I’ve been wrestling with this problem for a few years, I’m curious to see how Adaptive Blue‘s new Glue product tackles it. The problem focuses on how to adequately manage privacy concerns when user information is passively contributed to a community or social network.

In active contribution, it’s pretty straightforward. I may actively bookmark an article on delicious, actively share a post on friendfeed, actively add a connection on LinkedIn, actively post my whereabouts on Twitter. The systems have different privacy options (keep private, restrict to your connections, make public, etc), but since this functionality is often difficult to understand, and often keeps changing (along with privacy policies) the general rule of thumb seems to be to only actively post what you comfortable being public.

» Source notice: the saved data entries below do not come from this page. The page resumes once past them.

-- ==== Sys2Proof/Config.lean ====
section
/-! DEFINITION. What the spec fixes for the part (its capacities and its identity, 10 R174, 11 section
11.3) and the FREE VALUES: what the spec leaves open, as constants without a body, so that no proof can
see what they are. -/

namespace Sys2Proof

/-- An order in which three things happen at one event, the first letter first. -/
inductive Order3 where
  | abc | acb | bac | bca | cab | cba
deriving DecidableEq, Repr, Inhabited

/-- On which side of another field of a reply a field stands. -/
inductive Side where
  | before | after
deriving DecidableEq, Repr, Inhabited

namespace Config

/-- FREE VALUE (logs 9, 10, 11). The n-th choice of an order where the spec lets several blocks act at
one event and fixes no order among them: at a scan completion (02 R32), at a light frame (08 8), for the
lines accepted at one frame (07 R137, 09 R167), for comparators asserted at a reset (01 R17). -/
opaque order : Nat → Order3

/-- FREE VALUE (log 15). The KIND byte of the reply to a request whose KIND is 0x80 or above: "the request
KIND plus 0x80" (10 R173) does not fit the byte and the spec states no value. -/
opaque unknownReplyKind : Byte → Byte

/-- FREE VALUE (log 33). The two bytes in which an axle's applied duty below 0 is sent: 11 R179 calls the
field unsigned, and the spec does not say what an unsigned field holds for a negative duty. -/
opaque negativeDuty : Int → BitVec 16

/-- FREE VALUE (log 37). Whether a light frame is due at the moment of the n-th HALT of a light unit: the
residual of 08 R150 depends on it, and how much of the frame's time has run is not held in the state
(log 1). -/
opaque frameDue : Nat → Bool

/-- FREE VALUE (log 44). On which side of the progress block a BUSY reply of the winch unit carries P, by the
request's KIND: 07 R143 has it report P, and 11 section 11.3 gives P no place in the replies of START and PROBE. -/
opaque busySide : Byte → Side

/-- FREE VALUE (log 41). On which side of an axle's derate flag a DRIVE reply carries its duty cap: 04 R75 has it
report both, and 11 section 11.3 gives the cap no place. -/
opaque capSide : Side

/-- The part code (11 section 11.3). -/
def partCode : Nat := 0x0420

/-- The silicon revision (11 section 11.3). -/
def revision : Nat := 0x01

/-- The notice queue's capacity (09 R160). -/
def noticeCapacity : Nat := 8

/-- The largest walk of a light unit (06 R109). -/
def lightWalkMax : Nat := 32

/-- The largest walk of the winch unit (06 R109). -/
def winchWalkMax : Nat := 16

/-- The largest payload of a frame (10 R169). -/
def payloadMax : Nat := 64

end Config

end Sys2Proof
end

Passive contribution is more difficult. Facebook beacon passively tracked my Amazon purchases and Loki automatically broadcasts my location on my blog (see right panel). At Visible Path, we built an Outlook plug-in that automatically added connections to your network as you exchanged emails.

Almost all of the passive contribution systems have faced privacy backlash. Although actual privacy problems seem rare (we had one issue at Visible Path in my four years), the concerns get voiced in (often outlandish) ways that seems to stall adoption:

  • What if I buy a medicated cream on Amazon and it gets broadcast to my friends in my feed? (Facebook)
  • What if I trade emails with my mistress and she gets added and noticed by my wife? (Visible Path)
  • What if my abusive husband can track exactly where I am? (Loki)

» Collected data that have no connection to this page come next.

-- ==== Sys2Proof/Machine/Requests.lean ====
section
/-! DEFINITION. The owners' handling of each request (10 section 10.2.1): from the state at the arrival and
the payload to the state after the request and the answer (10 R173). A refusal carries the fields that its
owning rule lists, and no others (log 16). -/

namespace Sys2Proof.Machine

/-- What an owner answers: the outcome with its detail or reason, and the reply's own fields. -/
structure Answer where
  outcome : ReplyOutcome
  fields : List Byte
deriving DecidableEq, Repr

/-- DONE with a detail and fields. -/
def doneWith (d : Detail) (fields : List Byte) : Answer := ⟨.done d, fields⟩

/-- REFUSED with a reason and fields. -/
def refusedWith (r : Reason) (fields : List Byte) : Answer := ⟨.refused r, fields⟩

/-- R173, step 2: a payload whose length the kind does not allow. -/
def badLength : Answer := refusedWith .badLength []

/-! ## Identity, status and reset (R174 to R176) -/

/-- R174: the reply of IDENTIFY. -/
def identity : List Byte :=
  u16 Config.partCode ++ u8 Config.revision ++ u8 11 ++ u8 128 ++ u8 Config.noticeCapacity ++ u8 4 ++ u8 10 ++
    u8 Config.payloadMax

/-- IDENTIFY (R174). -/
def onIdentify (s : State) (p : List Byte) : State × Answer :=
  match p with
  | [] => (s, doneWith .none identity)
  | _ => (s, badLength)

/-- STATUS (R175). -/
def onStatus (s : State) (p : List Byte) : State × Answer :=
  match p with
  | [page, index] =>
    match statusFields s page index with
    | some fields => (s, doneWith .none fields)
    | none => (s, refusedWith .badValue [])
  | _ => (s, badLength)

/-- RESET (R176): the soft reset follows when the reply has left TX. -/
def onReset (s : State) (p : List Byte) : State × Answer :=
  match p with
  | [] => (s, doneWith .none [])
  | _ => (s, badLength)

/-! ## Settings (R177, R178) -/

/-- The setting that a request names with its index; none if either is refused (R177). -/
def namedKey (setting index : Byte) : Option Key := (settingOf setting).bind fun i => keyOf i index

/-- R177: the fields of a GET reply. -/
def getFields (s : State) (setting : Byte) (k : Key) : List Byte :=
  u8 setting.toNat ++ u8 k.index ++ u16 (s.cfg.value k) ++ u16 k.low ++ u16 k.high ++ u16 k.default ++
    flagByte k.parkedOnly

/-- GET (R177). -/
def onGet (s : State) (p : List Byte) : State × Answer :=
  match p with
  | [setting, index] =>
    match namedKey setting index with
    | some k => (s, doneWith .none (getFields s setting k))
    | none => (s, refusedWith .badValue [])
  | _ => (s, badLength)

/-- The fields of a SET reply: setting, index, value stored or held. -/
def setFields (setting : Byte) (index value : Nat) : List Byte := u8 setting.toNat ++ u8 index ++ u16 value

/-- SET (R178). -/
def onSet (s : State) (p : List Byte) : State × Answer :=
  match p with
  | [setting, index, low, high] =>
    match namedKey setting index with
    | some k =>
      match setCheck s k (read16 low high) with
      | .ok v => (storeSetting k v s, doneWith .none (setFields setting k.index v))
      | .error r => (s, refusedWith r (setFields setting k.index (s.cfg.value k)))
    | none => (s, refusedWith .badValue (setFields setting index.toNat 0))
  | _ => (s, badLength)

/-! ## Arming and parking (R3 to R6, R21) -/

/-- The four taps and cells, in rising order. -/
def allTaps : List (Fin 4) := [0, 1, 2, 3]

/-- R3, check 3: the first tap above CELL_COUNT that reads above 1 000 mV. -/
def tapTooHigh (s : State) : Option (Fin 4) :=
  allTaps.find? fun i => decide (s.cfg.scn.cellCount ≤ i.val) && decide (1000 < s.scn.results.taps[i])

/-- R3, check 3: the first cell of 1..CELL_COUNT that reads below 2 500 mV. -/
def cellTooLow (s : State) : Option (Fin 4) :=
  allTaps.find? fun i => decide (i.val < s.cfg.scn.cellCount) && decide (s.scn.results.raw[i] < 2500)

/-- R3: the refusal of an ARM in PARKED, if a check fails. -/
def armRefusal (s : State) : Option Answer :=
  if !s.vsc.measured then some (refusedWith .measuring [])
  else if s.sup.stage = .cutoff then some (refusedWith .lowBattery [])
  else
    match tapTooHigh s, cellTooLow s with
    | some i, _ =>
      some (refusedWith .cellsMismatch (u8 1 ++ u8 (i.val + 1) ++ u16 s.scn.results.taps[i]))
    | none, some i =>
      some (refusedWith .cellsMismatch (u8 0 ++ u8 (i.val + 1) ++ u16 s.scn.results.raw[i]))
    | none, none => none

/-- R3, R4: ARM taken in PARKED. -/
def armParked (s : State) : State × Answer :=
  match armRefusal s with
  | some a => (s, a)
  | none => (enterArmed s, doneWith .none [])

/-- ARM (R3 to R5). -/
def onArm (s : State) (p : List Byte) : State × Answer :=
  match p with
  | [] =>
    match s.vsc.op with
    | .parked => armParked s
    | .armed => (s, doneWith .none [])
    | .failsafe => (s, refusedWith .notParked [])
    | .shuttingDown => (s, refusedWith .notParked [])
    | .tripped => (s, refusedWith .tripped (u8 s.vsc.causes.mask))
  | _ => (s, badLength)

/-- R21: PARK taken in TRIPPED. -/
def parkTripped (s : State) : State × Answer :=
  if presentConditions s = .empty then (leaveTripped s, doneWith .none [])
  else (s, refusedWith .tripped (u8 (presentConditions s).mask))

/-- PARK (R6). -/
def onPark (s : State) (p : List Byte) : State × Answer :=
  match p with
  | [] =>
    match s.vsc.op with
    | .parked => (s, doneWith .none [])
    | .armed => (beginShutdown .shutdown .park s, doneWith .none [])
    | .failsafe => (beginShutdown .shutdown .park s, doneWith .none [])
    | .shuttingDown => (s, doneWith .none [])
    | .tripped => parkTripped s
  | _ => (s, badLength)

/-! ## DRIVE (R8, R11, R69, R70, R90) -/

/-- R8: a DRIVE taken in FAILSAFE returns the part to ARMED. -/
def driveReturns (s : State) : State := if s.vsc.op = .failsafe then linkRestored s else s

/-- R7, R8, R11: the hold timer is restarted, and a throttle within the band clears the latch. -/
def driveKeepsAlive (throttle : Int) (s : State) : State :=
  s.modVsc fun v =>
    { v with hold := some s.cfg.vsc.holdTime, latch := v.latch && !withinNeutral s throttle }

/-- R70: TRC's part of a DRIVE, after the latch test. -/
def driveTraction (throttle : Int) (dig : Dig) (s : State) : State := tractionDrive throttle dig s.vsc.latch s

/-- R69: a DRIVE that is taken, with its clamped throttle and steer: VSC, then TRC, then STC; the overlay
tests of R152 follow. -/
def driveTaken (throttle steer : Int) (dig : Dig) (s : State) : State :=
  overlayTests (steerDrive throttle steer (driveTraction throttle dig
    (driveKeepsAlive throttle (driveReturns s))))

/-- R75: an axle's duty cap and derate flag, which the DRIVE reply reports together; which stands first is free.
DESIGN CHOICE (log 41): 11 R180 and section 11.3 have no cap in this reply, and the model follows R75. -/
def driveCap (s : State) (x : Axle) : List Byte :=
  let cap := u16 (s.sup.alloc.dutyCap.get x.bridge)
  let derate := flagByte (s.sup.alloc.derate.get x.bridge)
  match Config.capSide with
  | .before => cap ++ derate
  | .after => derate ++ cap

/-- An axle's fields in a DRIVE reply: those of R70 and 11 section 11.3, and the duty cap of R75. -/
def driveAxle (s : State) (x : Axle) : List Byte :=
  i16 (s.trc.target.get x) ++ dutyField (s.trc.applied.get x) ++ u8 (s.trc.limiter.get x).code ++ driveCap s x

/-- R70: the fields of a DRIVE reply. -/
def driveFields (throttle steer : Int) (s : State) : List Byte :=
  i16 throttle ++ i16 steer ++ i16 s.trc.throttle ++ flagByte s.vsc.latch ++ u8 s.trc.digInForce.code ++
    u8 s.trc.digRequested.code ++ u8 s.trc.state.code ++ driveAxle s .front ++ driveAxle s .rear

/-- R173: a throttle or steer beyond ±1000 is clamped. -/
def permille (x : Int) : Int := clampInt (-1000) 1000 x

/-- DRIVE (R69). -/
def onDrive (s : State) (p : List Byte) : State × Answer :=
  match p with
  | [t0, t1, s0, s1, d] =>
    match digOf d with
    | none => (s, refusedWith .badValue [])
    | some dig =>
      if s.vsc.op.driven then
        let t := permille (readInt16 t0 t1)
        let steer := permille (readInt16 s0 s1)
        (driveTaken t steer dig s, doneWith .none (driveFields t steer (driveTaken t steer dig s)))
      else (s, refusedWith .notArmed [])
  | _ => (s, badLength)

/-! ## Steering and lights (R94, R148) -/

/-- STEER_MODE (R94). -/
def onSteerMode (s : State) (p : List Byte) : State × Answer :=
  match p with
  | [b] =>
    match steerModeOf b with
    | none => (s, refusedWith .badValue [])
    | some m =>
      let s' := steerMode m s
      (s', doneWith (if steerModeAtOnce s m then .applied else .modePending)
        (u8 s'.stc.mode.code ++ optCode SteerMode.code s'.stc.pendingMode))
  | _ => (s, badLength)

/-- R148: the detail of a SET_LIGHT reply. -/
def Source.detail : Source → Detail
  | .manual => .applied
  | .program => .deferred

/-- SET_LIGHT (R148). -/
def onSetLight (s : State) (p : List Byte) : State × Answer :=
  match p with
  | [b, level] =>
    match chanNo b with
    | none => (s, refusedWith .badValue [])
    | some c =>
      let s' := setManual c level.toNat s
      let ch := s'.chan c
      (s', doneWith ch.source.detail (u8 c.val ++ u8 ch.manual ++ u8 ch.source.code ++ u8 ch.applied ++
        u8 s'.sup.alloc.budgetCap[c] ++ u8 s'.sup.alloc.stageCap[c]))
  | _ => (s, badLength)

/-! ## The program store (R105 to R107) -/

/-- The records of a STORE_STEPS payload, eight bytes each; none for a record that R105, order 3,
refuses. -/
def recordsOf : List Byte → List (Option StepRec)
  | b0 :: b1 :: b2 :: b3 :: b4 :: b5 :: b6 :: b7 :: rest => recordOf b0 b1 b2 b3 b4 b5 b6 b7 :: recordsOf rest
  | _ => []

/-- The use count of a slot number. -/
def State.useOf (s : State) (slot : Nat) : Nat := s.pgc.useCount[slot]?.getD 0

/-- The record of a slot number. -/
def State.stepAt (s : State) (slot : Nat) : StepRec := s.pgc.store[slot]?.getD .empty

/-- R105, order 4: the lowest slot of a run that has a use count above 0. -/
def slotInUse (s : State) (first count : Nat) : Option Nat :=
  ((List.range count).map (first + ·)).find? fun k => decide (0 < s.useOf k)

/-- R106: the records are written into their slots. -/
def writeSteps (first : Nat) (records : List StepRec) (s : State) : State :=
  s.modPgc fun p =>
    { p with store := Vector.ofFn fun i =>
        if first ≤ i.val ∧ i.val < first + records.length then records.getD (i.val - first) .empty
        else p.store[i] }

/-- R105, orders 3 and 4, and R106: the records of a run of slots that lies within the store. -/
def storeRecords (s : State) (first : Nat) (records : List (Option StepRec)) : State × Answer :=
  match records.findIdx? Option.isNone with
  | some i => (s, refusedWith .badValue (u8 (first + i)))
  | none =>
    match slotInUse s first records.length with
    | some slot => (s, refusedWith .inUse (u8 slot ++ u8 (s.useOf slot)))
    | none =>
      let steps := records.filterMap id
      (writeSteps first steps s,
        doneWith .none (u8 first ++ u8 steps.length ++ steps.flatMap StepRec.bytes))

/-- STORE_STEPS (R105). The first slot beyond 127 is the first slot itself where that lies beyond
(log 25). -/
def onStoreSteps (s : State) (p : List Byte) : State × Answer :=
  match p with
  | first :: count :: rest =>
    if 1 ≤ count.toNat ∧ count.toNat ≤ 6 ∧ rest.length = 8 * count.toNat then
      if 128 < first.toNat + count.toNat then (s, refusedWith .badValue (u8 (max first.toNat 128)))
      else storeRecords s first.toNat (recordsOf rest)
    else (s, badLength)
  | _ => (s, badLength)

/-- R107: a slot's record and its use count. -/
def slotBytes (s : State) (slot : Nat) : List Byte := (s.stepAt slot).bytes ++ u8 (s.useOf slot)

/-- R107: the count used. -/
def readCount (first count : Nat) : Nat := min (clampNat 1 6 count) (128 - first)

/-- READ_STEPS (R107). -/
def onReadSteps (s : State) (p : List Byte) : State × Answer :=
  match p with
  | [first, count] =>
    if 127 < first.toNat then (s, refusedWith .badValue [])
    else
      let n := readCount first.toNat count.toNat
      (s, doneWith .none (u8 first.toNat ++ u8 n ++
        ((List.range n).map (first.toNat + ·)).flatMap (slotBytes s)))
  | _ => (s, badLength)

/-! ## Units (R113 to R116) -/

/-- The slot of a request byte; none above 127. -/
def slotNo (b : Byte) : Option Slot := if h : b.toNat < 128 then some ⟨b.toNat, h⟩ else none

/-- R113, step 5, and R114: the unit is started and the executing block takes its first step. -/
def startUnit (u : UnitNo) (first : Slot) (slots : List Slot) (tag : Byte) (s : State) : State :=
  let s := startContext u first slots tag s
  match chanOf u with
  | none => startWinch first s
  | some c => startLightUnit c first s

/-- R113, step 3: the unit may not start in this operating state or at this stage. -/
def startForbidden (s : State) (u : UnitNo) : Option Reason :=
  if u = 0 then if s.vsc.op = .armed then none else some .notArmed
  else if s.sup.stage = .cutoff then some .lowBattery else none

/-- R113, steps 3 to 5. -/
def startIdle (s : State) (u : UnitNo) (first : Slot) (tag : Byte) : State × Answer :=
  match startForbidden s u with
  | some r => (s, refusedWith r [])
  | none =>
    match walk s u first with
    | .failed slot d => (s, refusedWith .badProgram (u8 slot.val ++ u8 d.code))
    | .passed slots => (startUnit u first slots tag s, doneWith .none (u8 slots.length))

/-- R113, step 1, and R115: an outstanding status is carried in the reply and taken. -/
def answerStatus (s : State) (u : UnitNo) (e : EndingStatus) : State × Answer :=
  (takeOutstanding u s, ⟨.status, e.bytes⟩)

/-- The line position in whole mm (R130, R143). -/
def positionField (s : State) : List Byte := u16 (s.wch.position / 10)

/-- R113, step 2, R115, R131 and R143: BUSY with the unit's progress, and for the winch unit with P on one side
of it. DESIGN CHOICE (log 44): 11 R180 and section 11.3 have no P beside the block in the BUSY replies of START and
PROBE, and the model follows R143. -/
def busyWith (s : State) (side : Side) (u : UnitNo) : Answer :=
  let block := (s.unit u).progressBlock
  ⟨.busy,
    if u = 0 then
      match side with
      | .before => positionField s ++ block
      | .after => block ++ positionField s
    else block⟩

Adaptive Blue’s new Glue service is a firefox plug-in that automatically shows me people in my network and the broader community who have viewed, commented on, or rated books, movies and other items across a broad network of sites.

The service could be extremely valuable to consumers, connecting people with interests in common. At the same time, the same issues arise, as users are connected around potentially sensitive books and topics.

Clutzr, BlogRovr, SocialBrowse, and Visible Path have all struggled with the pitfalls of passive contribution. I don’t have the data to back it up, but I suspect the privacy concerns limited the broad adoption of these services. I’ve tried all of them and ultimately uninstalled (except Visible Path!) them because of nagging privacy concerns.

The folks at Adaptive Blue are very smart. I’m looking forward to seeing if they’ve developed a new and clever way of handling this.